A certain car is capable of accelerating at a uniform rate of 0.93 m/s2. What is the magnitude of the car’s displacement as it accelerates uniformly from a speed of 86 km/h to one of 98 km/h?

Answer in units of m

vf^2=vi^2+2ad solve for d.

be certain to change km/hr to m/s...

v = Vi + a t

Vi = 86 km/h * 1000 m/km * 1 h/3600 s
= 23.9 m/s

Vf = 98 km/h *10/36 = 27.2 m/s

hard way:
27.2 = 23.9 + .93 t
so
t = 3.55 s

x = Xi + Vi t + (1/2) a t^2
x-Xi = displacement = 23.9(3.55)+.465(3.55)^2
= 90.7 m

easy way:
average speed = (23.9+27.2)/2 = 25.55
change in speed/t = .93 = 3.3/t
t = 3.55 sure enough
distance = 25.55*3.55 = 90.7 m

To find the displacement of the car, we need to calculate the change in distance traveled. We know that the car accelerates uniformly, so we can use the equation:

v^2 = u^2 + 2as

Where:
- v is the final velocity of the car (98 km/h)
- u is the initial velocity of the car (86 km/h)
- a is the acceleration of the car (0.93 m/s^2)
- s is the displacement

First, we need to convert the velocities from km/h to m/s by dividing by 3.6 (since 1 km/h = 1/3.6 m/s).

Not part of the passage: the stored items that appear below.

/-- A write of owner o to the RT fields of a register. -/
def State.stage (s : State) (o : Nat) (r : Reg) (v : Word) : State :=
  let x := s.txn o
  let v := v &&& rtMask r.name
  if s.txnState o ≠ 1 then s.txnError o F.TXN_STATUS_OUTSIDE
  else if (List.range 3).any (fun d => decide (d ≠ o) && s.stagedBy d r) then s.txnNote o F.TXN_STATUS_CONFLICT r
  else if x.staged.any (fun e => e.1 = r) then
    s.setTxn o { x with staged := x.staged.map (fun e => if e.1 = r then (r, v) else e) }
  else if 16384 ≤ x.staged.length then s.txnNote o F.TXN_STATUS_OVERFLOW r
  else
    (s.setTxn o { x with staged := x.staged ++ [(r, v)] }).setF F.TXN_STATUS_STAGED (x.staged.length + 1) o

/-! ### Checks (R392): s is the state of the tick, t the candidate, st the staged registers -/

/-- A refusal: block, code, and the words of the refusal register that name the entry. -/
structure Refused where
  block : Nat
  code : Nat := 0
  a : Nat := 0
  b : Nat := 0
  c : Nat := 0
  deriving DecidableEq, Repr

/-- A list in rising order of a rank. -/
def sortBy {α : Type} (rank : α → Nat) (l : List α) : List α :=
  l.foldr (fun x ys => ys.takeWhile (fun y => decide (rank y < rank x)) ++ x :: ys.dropWhile (fun y => decide (rank y < rank x))) []

/-- Of the offenders, in rising order, the first whose registers are staged, or the first (DEDUCED, log entry 30). -/
def firstStaged {α : Type} (staged : α → Bool) (l : List α) : Option α := (l.find? staged).orElse (fun _ => l.head?)

/-- Block 1: the period range (R32). -/
def checkFrm (t : State) : Option Refused :=
  let p := t.f F.FRM_PERIOD_PERIOD
  if 2000 ≤ p ∧ p ≤ 100000000 then none else some ⟨1, 0, 0, 0, 0⟩

/-- Valid placement entries of every context: context and entry. -/
def State.allEntries (s : State) : List (Nat × Nat) :=
  (List.range 4).flatMap (fun c => (s.entries c).map (fun e => (c, e)))

def State.ent (s : State) (e : Nat × Nat) : Nat × Nat × Nat × Nat :=
  (s.f F.PLC_ENT_BASE_OBJ_BASE e.1 e.2, s.f F.PLC_ENT_SIZE_SIZE e.1 e.2, s.f F.PLC_ENT_TARGET_TARGET e.1 e.2,
    s.f F.PLC_ENT_CTL_TIER e.1 e.2)

/-- An entry of HBM with RO = 0. -/
def State.entOwnsHbm (s : State) (e : Nat × Nat) : Bool := (s.ent e).2.2.2 == 0 && !s.fb F.PLC_ENT_CTL_RO e.1 e.2

/-- The HBM ranges of two entries overlap. -/
def State.entHbmOverlap (s : State) (e d : Nat × Nat) : Bool :=
  overlap (s.ent e).2.2.1 (s.ent e).2.1 (s.ent d).2.2.1 (s.ent d).2.1

/-- Code 4 of R196 for a placement entry. -/
def State.entMisplaced (s : State) (e : Nat × Nat) : Bool :=
  let (base, size, target, tier) := s.ent e
  let last := (target + size) / 65536 - 1
  decide (size = 0) || base % 65536 != 0 || size % 65536 != 0 || target % 65536 != 0 ||
  decide (base < 0xC0000000000) || decide (0xE0000000000 < base + size) ||
  (match tier with
    | 0 => decide (hbmSize < target + size)
    | 2 => if s.fb F.PLC_ENT_CTL_SPREAD e.1 e.2 then decide (2 ^ 40 < (last / 2 + 1) * 65536) else decide (2 ^ 40 < target + size)
    | _ => false)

Final velocity (v) = 98 km/h = (98/3.6) m/s ≈ 27.22 m/s
Initial velocity (u) = 86 km/h = (86/3.6) m/s ≈ 23.89 m/s

Now, we can solve for the displacement (s):

s = (v^2 - u^2) / (2a)
= (27.22^2 - 23.89^2) / (2 * 0.93)
≈ 2.225 meters (rounded to 3 decimal places)

Therefore, the magnitude of the car's displacement as it accelerates uniformly from a speed of 86 km/h to one of 98 km/h is approximately 2.225 meters.